§ Source material
-- ==== Sys2Proof/Machine/Copy.lean ====
section
/-! DEFINITION. The copy engine: R196 to R200, with the stride-gather patterns of R278. -/

namespace Sys2Proof.Machine

/-! ## Fields and addresses -/

def Cmd.src (c : Cmd) : Word := c.st 0
def Cmd.dst (c : Cmd) : Word := c.st 1
def Cmd.elen (c : Cmd) : Nat := fld (c.st 2) 0 32
def Cmd.arg (c : Cmd) : Word := c.st 3
def Cmd.sloc (c : Cmd) : Bool := bit (c.st 4) 7
def Cmd.dloc (c : Cmd) : Bool := bit (c.st 4) 8
def Cmd.lane (c : Cmd) : Nat := fld (c.st 4) 9 4

/-- 64-byte blocks of a copy, from its opcode and YS2 (R196, R197). -/
def copyBlocks (i : Instr) (y2 : Word) : Nat :=
  match i with
  | .cpys .. | .cpyg .. => fld y2 32 32 * (fld y2 0 32 / 64)
  | .cpyr .. | .cpyst .. => tsRows y2 * rowBlocks (tsWidth y2)
  | _ => fld y2 0 32 / 64

def Cmd.blocks (c : Cmd) : Nat := copyBlocks c.instr (c.st 2)

/-- Blocks of an element. -/
def Cmd.perElem (c : Cmd) : Nat := c.elen / 64

/-- The distance of block u of row-wise commands. -/
def Cmd.rowStep (c : Cmd) (u : Nat) : Int :=
  let q := rowBlocks (tsWidth (c.st 2))
  signed32 (fld c.arg 0 32) * (u / q : Nat) + 64 * (u % q : Nat)

/-- The distance of element e under a stride pattern: s0, s1, s2, c0, c1 (R278). -/
def patternStep (p : List Nat) (e : Nat) : Int :=
  let c0 := p.getD 3 1
  let c1 := p.getD 4 1
  (e % c0 : Nat) * signed32 (p.getD 0 0) + (e / c0 % c1 : Nat) * signed32 (p.getD 1 0) + (e / (c0 * c1) : Nat) * signed32 (p.getD 2 0)

/-- How far from `src` block u is read. -/
def Cmd.srcStep (c : Cmd) (u : Nat) : Int :=
  match c.instr with
  | .cpys .. => signed32 (fld c.arg 0 32) * (u / c.perElem : Nat) + 64 * (u % c.perElem : Nat)
  | .cpyg .. => patternStep c.nums (u / c.perElem) + 64 * (u % c.perElem : Nat)
  | .cpyr .. => c.rowStep u
  | _ => 64 * (u : Nat)

/-- How far from `dst` block u is written. -/
def Cmd.dstStep (c : Cmd) (u : Nat) : Int :=
  match c.instr with
  | .cpys .. => signed32 (fld c.arg 32 32) * (u / c.perElem : Nat) + 64 * (u % c.perElem : Nat)
  | .cpyst .. => c.rowStep u
  | _ => 64 * (u : Nat)

/-- A pavilion-local address moved by a distance (R51). -/
def moveLocal (a : Word) (d : Int) : Nat := (moveVa a d).toNat % 2 ^ 28

/-! ## Dispatch -/

/-- Lengths and strides are multiples of 64 in their ranges (R196, R322). -/
def lengthOk (n : Nat) : Bool := n % 64 == 0 && decide (64 ≤ n) && decide (n ≤ 2 ^ 30)

/-- Limits of a copy (R190, R196, R197, R322). -/
def Ctx.copyOk (k : Ctx) (i : Instr) : Bool :=
  let st := k.staged .cp
  let src := st.getD 0 0
  let dst := st.getD 1 0
  let y2 := st.getD 2 0
  let arg := st.getD 3 0
  let n := fld y2 32 32
  k.tcOk (fld (st.getD 4 0) 0 6) &&
    (match i with
      | .cpy .. => fld src 0 6 == 0 && fld dst 0 6 == 0 && lengthOk (fld y2 0 32)
      | .cpys .. => fld src 0 6 == 0 && fld dst 0 6 == 0 && lengthOk (fld y2 0 32) && decide (1 ≤ n) && decide (n ≤ 65535) && fld arg 0 6 == 0 && fld arg 32 6 == 0
      | .cpyg .. => fld src 0 6 == 0 && fld dst 0 6 == 0 && lengthOk (fld y2 0 32) && decide (1 ≤ n) && decide (n ≤ 65535) && decide (ownerCode src ≤ 3) && !bit (st.getD 4 0) 7
      | .cpyr .. => fld src 0 6 == 0 && k.tsOk y2 && fld arg 0 6 == 0
      | .cpyst .. => fld dst 0 6 == 0 && k.tsOk y2 && fld arg 0 6 == 0
      | _ => fld dst 0 6 == 0 && lengthOk (fld y2 0 32))

/-- FAR of a copy's limits: the end whose address breaks one (R322). -/
def Ctx.copyFar (k : Ctx) (i : Instr) : Word :=
  let st := k.staged .cp
  let src := st.getD 0 0
  let dst := st.getD 1 0
  let reads := match i with | .cpyst .. | .cpyf .. => false | _ => true
  let writes := match i with | .cpyr .. => false | _ => true
  let owner := match i with | .cpyg .. => decide (ownerCode src ≤ 3) | _ => true
  badAddress [(!reads || (fld src 0 6 == 0 && owner), src), (!writes || fld dst 0 6 == 0, dst)]

/-- Entries of the gated buffer that a copy takes: its blocks, when `dst` is a virtual address (R327). -/
def Ctx.copyGate (k : Ctx) (i : Instr) : Nat :=
  let st := k.staged .cp
  match i with
  | .cpyr .. => 0
  | _ => if bit (st.getD 4 0) 8 then 0 else copyBlocks i (st.getD 2 0)

/-- A copy joins its queue. -/
def State.copy (s : State) (i : Instr) (delay : Nat) (reads writes : List Nat) : Host.Outcome State Fault Refusal :=
  let k := s.sys.here
  let st := k.staged .cp
  s.dispatch { eng := .cp, instr := i, delay := delay, stg := st, reads := reads, writes := writes, gate := k.copyGate i, slow := s.sys.queueVaries s.mem .cp,
               faults := s.sys.range (k.copyOk i) (k.copyFar i) }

§ The problem
Restate each line of the records above without any deviation.

§ Response area
-- ==== Sys2Proof/Machine/Copy.lean ====
section
/-! DEFINITION. The copy engine: R196 to R200, with the stride-gather patterns of R278. -/

namespace Sys2Proof.Machine

/-! ## Fields and addresses -/

def Cmd.src (c : Cmd) : Word := c.st 0
def Cmd.dst (c : Cmd) : Word := c.st 1
def Cmd.elen (c : Cmd) : Nat := fld (c.st 2) 0 32
def Cmd.arg (c : Cmd) : Word := c.st 3
def Cmd.sloc (c : Cmd) : Bool := bit (c.st 4) 7
def Cmd.dloc (c : Cmd) : Bool := bit (c.st 4) 8
def Cmd.lane (c : Cmd) : Nat := fld (c.st 4) 9 4

/-- 64-byte blocks of a copy, from its opcode and YS2 (R196, R197). -/
def copyBlocks (i : Instr) (y2 : Word) : Nat :=
  match i with
  | .cpys .. | .cpyg .. => fld y2 32 32 * (fld y2 0 32 / 64)
  | .cpyr .. | .cpyst .. => tsRows y2 * rowBlocks (tsWidth y2)
  | _ => fld y2 0 32 / 64

def Cmd.blocks (c : Cmd) : Nat := copyBlocks c.instr (c.st 2)

/-- Blocks of an element. -/
def Cmd.perElem (c : Cmd) : Nat := c.elen / 64

/-- The distance of block u of row-wise commands. -/
def Cmd.rowStep (c : Cmd) (u : Nat) : Int :=
  let q := rowBlocks (tsWidth (c.st 2))
  signed32 (fld c.arg 0 32) * (u / q : Nat) + 64 * (u % q : Nat)

/-- The distance of element e under a stride pattern: s0, s1, s2, c0, c1 (R278). -/
def patternStep (p : List Nat) (e : Nat) : Int :=
  let c0 := p.getD 3 1
  let c1 := p.getD 4 1
  (e % c0 : Nat) * signed32 (p.getD 0 0) + (e / c0 % c1 : Nat) * signed32 (p.getD 1 0) + (e / (c0 * c1) : Nat) * signed32 (p.getD 2 0)

/-- How far from `src` block u is read. -/
def Cmd.srcStep (c : Cmd) (u : Nat) : Int :=
  match c.instr with
  | .cpys .. => signed32 (fld c.arg 0 32) * (u / c.perElem : Nat) + 64 * (u % c.perElem : Nat)
  | .cpyg .. => patternStep c.nums (u / c.perElem) + 64 * (u % c.perElem : Nat)
  | .cpyr .. => c.rowStep u
  | _ => 64 * (u : Nat)

/-- How far from `dst` block u is written. -/
def Cmd.dstStep (c : Cmd) (u : Nat) : Int :=
  match c.instr with
  | .cpys .. => signed32 (fld c.arg 32 32) * (u / c.perElem : Nat) + 64 * (u % c.perElem : Nat)
  | .cpyst .. => c.rowStep u
  | _ => 64 * (u : Nat)

/-- A pavilion-local address moved by a distance (R51). -/
def moveLocal (a : Word) (d : Int) : Nat := (moveVa a d).toNat % 2 ^ 28

/-! ## Dispatch -/

/-- Lengths and strides are multiples of 64 in their ranges (R196, R322). -/
def lengthOk (n : Nat) : Bool := n % 64 == 0 && decide (64 ≤ n) && decide (n ≤ 2 ^ 30)

/-- Limits of a copy (R190, R196, R197, R322). -/
def Ctx.copyOk (k : Ctx) (i : Instr) : Bool :=
  let st := k.staged .cp
  let src := st.getD 0 0
  let dst := st.getD 1 0
  let y2 := st.getD 2 0
  let arg := st.getD 3 0
  let n := fld y2 32 32
  k.tcOk (fld (st.getD 4 0) 0 6) &&
    (match i with
      | .cpy .. => fld src 0 6 == 0 && fld dst 0 6 == 0 && lengthOk (fld y2 0 32)
      | .cpys .. => fld src 0 6 == 0 && fld dst 0 6 == 0 && lengthOk (fld y2 0 32) && decide (1 ≤ n) && decide (n ≤ 65535) && fld arg 0 6 == 0 && fld arg 32 6 == 0
      | .cpyg .. => fld src 0 6 == 0 && fld dst 0 6 == 0 && lengthOk (fld y2 0 32) && decide (1 ≤ n) && decide (n ≤ 65535) && decide (ownerCode src ≤ 3) && !bit (st.getD 4 0) 7
      | .cpyr .. => fld src 0 6 == 0 && k.tsOk y2 && fld arg 0 6 == 0
      | .cpyst .. => fld dst 0 6 == 0 && k.tsOk y2 && fld arg 0 6 == 0
      | _ => fld dst 0 6 == 0 && lengthOk (fld y2 0 32))

/-- FAR of a copy's limits: the end whose address breaks one (R322). -/
def Ctx.copyFar (k : Ctx) (i : Instr) : Word :=
  let st := k.staged .cp
  let src := st.getD 0 0
  let dst := st.getD 1 0
  let reads := match i with | .cpyst .. | .cpyf .. => false | _ => true
  let writes := match i with | .cpyr .. => false | _ => true
  let owner := match i with | .cpyg .. => decide (ownerCode src ≤ 3) | _ => true
  badAddress [(!reads || (fld src 0 6 == 0 && owner), src), (!writes || fld dst 0 6 == 0, dst)]

/-- Entries of the gated buffer that a copy takes: its blocks, when `dst` is a virtual address (R327). -/
def Ctx.copyGate (k : Ctx) (i : Instr) : Nat :=
  let st := k.staged .cp
  match i with
  | .cpyr .. => 0
  | _ => if bit (st.getD 4 0) 8 then 0 else copyBlocks i (st.getD 2 0)

/-- A copy joins its queue. -/
def State.copy (s : State) (i : Instr) (delay : Nat) (reads writes : List Nat) : Host.Outcome State Fault Refusal :=
  let k := s.sys.here
  let st := k.staged .cp
  s.dispatch { eng := .cp, instr := i, delay := delay, stg := st, reads := reads, writes := writes, gate := k.copyGate i, slow := s.sys.queueVaries s.mem .cp,
               faults := s.sys.range (k.copyOk i) (k.copyFar i) }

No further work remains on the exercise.